Center for Technical Operations Support

The Center for Technical Operations Support primarily develops systems and software in support of data sharing, semantics, informatics and scientific operations for the National Cancer Institute and other National Institutes such as the National Institute of Allergy and Infectious Diseases.

Our work is driven by the problems we are asked to solve, so we are not focused on a single solution technology as the problems are diverse. However, we are firmly focused on providing the best solution to our government clients.

This work can be broadly categorized into three categories: Application development, data and semantics management, and application support.

John Otridge, Ph.D. Director john.otridge@nih.gov

Creating powerful resources for impactful research

The applications we help develop and support range from various data commons, events registration websites, and others such as an informatics site for the Serological Sciences Network. We also provide testing support for configuration of administration tools and custom-off-the-shelf-tools used within the Frederick National Laboratory.

To accomplish our work, we have a core group that works closely with staff from our many subcontractor teams. Our extensive use of subcontracts, from both academic and commercial groups, allows us to rapidly extend the perspectives and skills we need to solve the problems we are tasked with by the government.
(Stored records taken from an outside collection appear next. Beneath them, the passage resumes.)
-- ==== Sys2Proof/Certificates/Slice0/Obligations.lean ====
section
/-!
DEFINITION. The statements for the provers. `Claims.Keeps may s t` is the frame: from `s` to `t`
nothing changed but PC and the parts listed in `may`.
-/

namespace Sys2Proof.Claims

open Sys2Proof Sys2Proof.Machine

/-- The parts of the state an instruction can change besides PC. -/
inductive Part where
  | reg (r : RegIx)
  | index
  | slot (k : Fin 16)
  | sp
  | delay
  | sound
  | display
  | byte (a : Nat)
  | rand
  | draws
deriving DecidableEq, Repr

/-- The frame: everything but PC and the parts in `may` is as before. HALT, the key vector and the
open parameters are never in `may`: no instruction writes them. -/
structure Keeps (may : List Part) (s t : State) : Prop where
  regs : ∀ r, Part.reg r ∉ may → t.getV r = s.getV r
  index : Part.index ∉ may → t.index = s.index
  slots : ∀ k, Part.slot k ∉ may → t.stack[k.val] = s.stack[k.val]
  sp : Part.sp ∉ may → t.sp = s.sp
  delay : Part.delay ∉ may → t.dt = s.dt
  sound : Part.sound ∉ may → t.st = s.st
  display : Part.display ∉ may → t.disp = s.disp
  bytes : ∀ a, Part.byte a ∉ may → t.byteAt a = s.byteAt a
  rand : Part.rand ∉ may → t.rand = s.rand
  draws : Part.draws ∉ may → t.draws = s.draws
  halt : t.halt = s.halt
  keys : t.keys = s.keys
  params : t.params = s.params

/-- The bytes of a block store. -/
def blockBytes (base count : Nat) : List Part := (addressesFrom base count).map Part.byte

/-- V[0] to V[x]. -/
def blockRegs (x : RegIx) : List Part :=
  ((List.finRange 16).filter (fun r => decide (r ≤ x))).map Part.reg

/-- The block from `base` stays within 0x000 to 0xFFF. -/
abbrev inRange (base count : Nat) : Prop := base + count ≤ 0x1000

/-- A store that starts at `base` is not in the font region, or FONT_WRITE lets it through. -/
abbrev storeAllowed (s : State) (base : Nat) : Prop := 0x50 ≤ base ∨ s.params.fontWrite = .store

/-- The stack slot a call stores to, STACK[SP], if there is one. -/
def callSlot (s : State) : List Part :=
  if h : s.sp.val < 16 then [.slot ⟨s.sp.val, h⟩] else []

/-- What a random draw uses up: the byte lined up where there is one, else the model's draw counter
(41_alu.md R117; log 7, log 8). -/
def drawParts (s : State) : List Part := if s.rand = [] then [.draws] else [.rand]

/-- The writes column of 10_state.md R23, PC left out; for Fx33 and Fx55 the bytes are those the
meanings store to, from the address in I. -/
def tableWrites (i : Instr) (s : State) : List Part :=
  match i with
  | .cls => [.display]
  | .ret => [.sp]
  | .call _ => .sp :: callSlot s
  | .jp _ | .seK _ _ | .sneK _ _ | .seR _ _ | .sneR _ _ | .jpV0 _ => []
  | .ldK x _ | .addK x _ | .ldR x _ | .orR x _ | .andR x _ | .xorR x _ | .ldVDT x => [.reg x]
  | .addR x _ | .sub x _ | .shr x _ | .subn x _ | .shl x _ => [.reg vf, .reg x]
  | .ldI _ | .addI _ | .ldF _ => [.index]
  | .rnd x _ => .reg x :: drawParts s
  | .drw _ _ _ => [.display, .reg vf]
  | .skp x | .sknp x => if 15 < (s.getV x).toNat then [.draws] else []
  | .ldVK x => if ∃ k : KeyIx, s.keys[k.val] = true then [.reg x, .draws] else []
  | .ldDTV _ => [.delay]
  | .ldSTV _ => [.sound]
  | .ldB _ => blockBytes s.base 3
  | .ldMI x => .index :: blockBytes s.base (x.val + 1)
  | .ldVMI x => .index :: blockRegs x

/-- How many bytes from the address in I an instruction accesses. -/
def accessCount (i : Instr) : Nat :=
  match i with
  | .drw _ _ n => n
  | .ldB _ => 3
  | .ldMI x | .ldVMI x => x.val + 1
  | _ => 0

/-- The instructions that store to memory. -/
def stores (i : Instr) : Bool :=
  match i with
  | .ldB _ | .ldMI _ => true
  | _ => false

/-- The instructions whose rule sets PC (40_step_and_control.md R86). -/
def setsPc (i : Instr) : Bool :=
  match i with
  | .ret | .jp _ | .call _ | .jpV0 _ | .seK _ _ | .sneK _ _ | .seR _ _ | .sneR _ _ | .skp _
  | .sknp _ | .ldVK _ => true
  | _ => false

/-- The six conditional skips. -/
def isSkip (i : Instr) : Bool :=
  match i with
  | .seK _ _ | .sneK _ _ | .seR _ _ | .sneR _ _ | .skp _ | .sknp _ => true
  | _ => false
Our projects range from Drupal-based information sites, providing tier 1 and 2 support for applications, overseeing data generation activities by a subcontractor, to maintaining legacy Oracle clinical systems and to complex multiple million dollar initiatives with many subprojects, such as the Cancer Research Data Commons and the Childhood Cancer Data Initiative.

We also provide development support for legacy systems on Java, JavaScript, Drupal, Google Cloud Platform, Amazon Web Service (AWS), and relational and non-relational databases.

A graphic representation of data science with code strings

Data Commons

We built and implemented various systems and databases for cancer researchers in partnership with the National Cancer Institute, including:

Applications

We created multiple applications for various collaborative initiatives across the National Institutes of Health, including:

Project support

For many years, the group has been an active collaborator in the development and support of projects, including:

Advancing disease research through our state-of-the-art tools

Data sharing has always been an important resource for the research community and with the data sharing policies adopted by the National Cancer Institute and others, the availability of data for the community will increase even more.

We have a critical role in helping build NCI’s Cancer Research Data Commons, which serves as a data central data provider for genomic, proteomic, imaging, population science, immuno-oncology, comparative, and other data types. As part of this project, we developed the BENTO Framework, a state-of-the-art, cloud-based, micro-services platform developed with FAIR principles.

DevOps technologies

Given the data and functionality heterogeneity in our projects, each project is treated separately to determine the optimal technology stack. As a result, we use both relational and non-relational databases and have used OpenSearch to aid with query performance on the very large cloud-based data sets. All these technologies are leveraged within a DataOps process we developed to consistently track data through all processing steps and maintain robustness, integrity and reproducibility.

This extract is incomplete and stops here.